- Opening Delimiter -
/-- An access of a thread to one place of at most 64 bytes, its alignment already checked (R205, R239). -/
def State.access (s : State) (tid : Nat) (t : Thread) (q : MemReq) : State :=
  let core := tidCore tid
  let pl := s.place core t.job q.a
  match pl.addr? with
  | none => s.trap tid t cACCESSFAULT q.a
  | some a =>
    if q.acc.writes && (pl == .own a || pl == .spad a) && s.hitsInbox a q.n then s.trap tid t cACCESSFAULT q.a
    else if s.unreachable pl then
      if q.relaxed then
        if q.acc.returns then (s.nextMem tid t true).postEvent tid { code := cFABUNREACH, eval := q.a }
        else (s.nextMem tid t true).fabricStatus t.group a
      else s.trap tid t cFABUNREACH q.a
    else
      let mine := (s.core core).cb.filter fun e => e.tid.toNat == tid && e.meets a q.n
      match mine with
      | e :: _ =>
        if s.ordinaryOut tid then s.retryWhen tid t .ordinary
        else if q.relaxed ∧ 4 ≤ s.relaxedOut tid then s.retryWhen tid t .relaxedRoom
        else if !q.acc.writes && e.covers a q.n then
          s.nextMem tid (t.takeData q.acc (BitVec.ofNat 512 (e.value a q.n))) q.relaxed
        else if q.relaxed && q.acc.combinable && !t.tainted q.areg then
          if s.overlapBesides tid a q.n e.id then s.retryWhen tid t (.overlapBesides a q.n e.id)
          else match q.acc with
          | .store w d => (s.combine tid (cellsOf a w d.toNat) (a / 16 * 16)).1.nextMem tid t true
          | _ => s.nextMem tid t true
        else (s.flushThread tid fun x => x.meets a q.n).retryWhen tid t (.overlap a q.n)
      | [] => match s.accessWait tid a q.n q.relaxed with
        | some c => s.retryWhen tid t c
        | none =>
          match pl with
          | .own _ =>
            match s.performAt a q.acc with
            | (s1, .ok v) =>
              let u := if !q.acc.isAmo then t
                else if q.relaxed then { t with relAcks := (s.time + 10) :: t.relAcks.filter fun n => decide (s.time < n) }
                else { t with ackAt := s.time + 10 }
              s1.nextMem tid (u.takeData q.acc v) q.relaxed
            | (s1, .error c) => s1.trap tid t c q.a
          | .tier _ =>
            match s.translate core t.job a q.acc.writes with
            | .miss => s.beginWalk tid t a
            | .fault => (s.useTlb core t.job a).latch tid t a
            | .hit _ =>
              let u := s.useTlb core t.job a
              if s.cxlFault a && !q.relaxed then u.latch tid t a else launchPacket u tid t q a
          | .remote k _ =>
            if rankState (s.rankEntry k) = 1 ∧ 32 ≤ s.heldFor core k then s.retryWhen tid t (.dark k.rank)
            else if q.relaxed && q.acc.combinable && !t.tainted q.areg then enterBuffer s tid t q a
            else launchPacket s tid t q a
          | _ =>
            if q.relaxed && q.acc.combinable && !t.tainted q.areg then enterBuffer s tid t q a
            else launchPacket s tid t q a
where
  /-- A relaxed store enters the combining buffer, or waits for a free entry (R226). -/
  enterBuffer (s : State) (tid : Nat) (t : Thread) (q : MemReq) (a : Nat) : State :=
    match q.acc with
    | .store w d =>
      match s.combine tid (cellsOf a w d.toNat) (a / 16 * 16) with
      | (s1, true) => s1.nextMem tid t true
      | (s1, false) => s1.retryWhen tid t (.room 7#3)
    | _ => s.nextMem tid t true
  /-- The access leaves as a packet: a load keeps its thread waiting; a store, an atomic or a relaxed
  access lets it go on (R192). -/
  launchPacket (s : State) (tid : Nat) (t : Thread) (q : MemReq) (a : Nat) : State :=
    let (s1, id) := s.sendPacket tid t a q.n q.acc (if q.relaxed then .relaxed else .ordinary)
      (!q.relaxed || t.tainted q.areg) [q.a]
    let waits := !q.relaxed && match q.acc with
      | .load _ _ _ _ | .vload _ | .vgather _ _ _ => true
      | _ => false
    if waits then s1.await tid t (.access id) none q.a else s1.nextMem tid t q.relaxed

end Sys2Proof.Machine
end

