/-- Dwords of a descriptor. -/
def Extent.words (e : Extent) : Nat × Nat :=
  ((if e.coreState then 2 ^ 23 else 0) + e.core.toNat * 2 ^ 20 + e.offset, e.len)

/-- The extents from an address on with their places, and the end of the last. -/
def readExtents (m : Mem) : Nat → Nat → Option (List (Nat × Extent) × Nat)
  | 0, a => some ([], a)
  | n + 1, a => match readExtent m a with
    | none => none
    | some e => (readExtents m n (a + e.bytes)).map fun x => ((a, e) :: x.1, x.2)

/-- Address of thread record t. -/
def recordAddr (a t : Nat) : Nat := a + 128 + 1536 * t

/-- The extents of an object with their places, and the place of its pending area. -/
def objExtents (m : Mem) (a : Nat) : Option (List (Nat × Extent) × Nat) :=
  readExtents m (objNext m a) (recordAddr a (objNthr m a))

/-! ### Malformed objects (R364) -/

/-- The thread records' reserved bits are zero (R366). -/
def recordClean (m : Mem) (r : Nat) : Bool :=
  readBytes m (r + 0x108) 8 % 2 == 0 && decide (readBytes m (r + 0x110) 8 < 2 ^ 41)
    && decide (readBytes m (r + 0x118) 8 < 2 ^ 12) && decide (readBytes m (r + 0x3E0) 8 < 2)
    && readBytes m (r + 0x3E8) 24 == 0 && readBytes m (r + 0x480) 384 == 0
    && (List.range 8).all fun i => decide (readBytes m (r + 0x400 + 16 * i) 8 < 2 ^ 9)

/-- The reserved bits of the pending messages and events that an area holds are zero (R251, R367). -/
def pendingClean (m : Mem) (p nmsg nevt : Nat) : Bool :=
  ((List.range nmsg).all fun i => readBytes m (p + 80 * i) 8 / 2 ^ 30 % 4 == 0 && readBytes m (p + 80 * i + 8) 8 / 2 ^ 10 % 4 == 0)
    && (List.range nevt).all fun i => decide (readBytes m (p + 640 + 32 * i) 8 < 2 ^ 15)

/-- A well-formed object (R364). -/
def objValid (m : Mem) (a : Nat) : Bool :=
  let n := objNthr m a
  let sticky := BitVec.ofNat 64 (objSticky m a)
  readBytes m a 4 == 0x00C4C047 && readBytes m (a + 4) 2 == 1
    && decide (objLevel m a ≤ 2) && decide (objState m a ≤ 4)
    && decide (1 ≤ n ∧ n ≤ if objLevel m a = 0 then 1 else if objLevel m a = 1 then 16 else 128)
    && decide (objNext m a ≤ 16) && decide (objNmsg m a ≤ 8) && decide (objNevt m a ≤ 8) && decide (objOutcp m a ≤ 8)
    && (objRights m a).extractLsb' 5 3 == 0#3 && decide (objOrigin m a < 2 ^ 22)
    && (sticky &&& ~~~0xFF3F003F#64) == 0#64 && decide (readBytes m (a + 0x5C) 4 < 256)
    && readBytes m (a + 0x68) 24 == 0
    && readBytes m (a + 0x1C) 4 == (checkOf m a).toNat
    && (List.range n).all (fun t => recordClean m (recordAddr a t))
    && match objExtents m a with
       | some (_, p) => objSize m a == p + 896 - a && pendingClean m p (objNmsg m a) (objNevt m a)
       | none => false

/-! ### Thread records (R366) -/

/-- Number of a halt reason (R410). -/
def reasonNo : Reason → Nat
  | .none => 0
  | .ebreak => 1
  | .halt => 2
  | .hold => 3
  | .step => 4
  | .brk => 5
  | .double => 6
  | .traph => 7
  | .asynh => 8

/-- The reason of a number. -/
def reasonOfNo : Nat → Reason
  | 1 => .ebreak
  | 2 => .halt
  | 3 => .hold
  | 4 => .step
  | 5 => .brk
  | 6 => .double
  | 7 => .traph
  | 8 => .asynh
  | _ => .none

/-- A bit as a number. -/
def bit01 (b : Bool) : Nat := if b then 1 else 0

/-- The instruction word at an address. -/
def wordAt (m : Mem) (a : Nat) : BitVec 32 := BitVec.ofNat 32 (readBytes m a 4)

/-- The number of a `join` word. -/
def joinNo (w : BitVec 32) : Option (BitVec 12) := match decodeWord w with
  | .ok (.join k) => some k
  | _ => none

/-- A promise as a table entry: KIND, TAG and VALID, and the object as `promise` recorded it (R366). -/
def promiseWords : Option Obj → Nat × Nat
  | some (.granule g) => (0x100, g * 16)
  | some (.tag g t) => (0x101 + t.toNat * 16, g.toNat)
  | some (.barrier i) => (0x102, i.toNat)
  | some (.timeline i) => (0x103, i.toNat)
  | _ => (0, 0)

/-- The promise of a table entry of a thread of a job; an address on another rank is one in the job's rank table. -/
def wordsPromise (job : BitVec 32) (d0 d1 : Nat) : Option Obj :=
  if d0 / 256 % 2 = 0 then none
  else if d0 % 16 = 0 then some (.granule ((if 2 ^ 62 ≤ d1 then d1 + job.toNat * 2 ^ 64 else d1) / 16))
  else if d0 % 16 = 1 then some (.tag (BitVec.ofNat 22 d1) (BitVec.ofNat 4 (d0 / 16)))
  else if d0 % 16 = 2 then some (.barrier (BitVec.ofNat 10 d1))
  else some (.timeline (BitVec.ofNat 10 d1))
- Closing Delimiter -
▶ [WORK TASK]
Retype exactly, please, only the lines of the entries that run from the one containing "7 => .traph" to the last.

▶ [TASK SOLUTION]
  | 7 => .traph
  | 8 => .asynh
  | _ => .none

/-- A bit as a number. -/
def bit01 (b : Bool) : Nat := if b then 1 else 0

/-- The instruction word at an address. -/
def wordAt (m : Mem) (a : Nat) : BitVec 32 := BitVec.ofNat 32 (readBytes m a 4)

/-- The number of a `join` word. -/
def joinNo (w : BitVec 32) : Option (BitVec 12) := match decodeWord w with
  | .ok (.join k) => some k
  | _ => none

/-- A promise as a table entry: KIND, TAG and VALID, and the object as `promise` recorded it (R366). -/
def promiseWords : Option Obj → Nat × Nat
  | some (.granule g) => (0x100, g * 16)
  | some (.tag g t) => (0x101 + t.toNat * 16, g.toNat)
  | some (.barrier i) => (0x102, i.toNat)
  | some (.timeline i) => (0x103, i.toNat)
  | _ => (0, 0)

/-- The promise of a table entry of a thread of a job; an address on another rank is one in the job's rank table. -/
def wordsPromise (job : BitVec 32) (d0 d1 : Nat) : Option Obj :=
  if d0 / 256 % 2 = 0 then none
  else if d0 % 16 = 0 then some (.granule ((if 2 ^ 62 ≤ d1 then d1 + job.toNat * 2 ^ 64 else d1) / 16))
  else if d0 % 16 = 1 then some (.tag (BitVec.ofNat 22 d1) (BitVec.ofNat 4 (d0 / 16)))
  else if d0 % 16 = 2 then some (.barrier (BitVec.ofNat 10 d1))
  else some (.timeline (BitVec.ofNat 10 d1))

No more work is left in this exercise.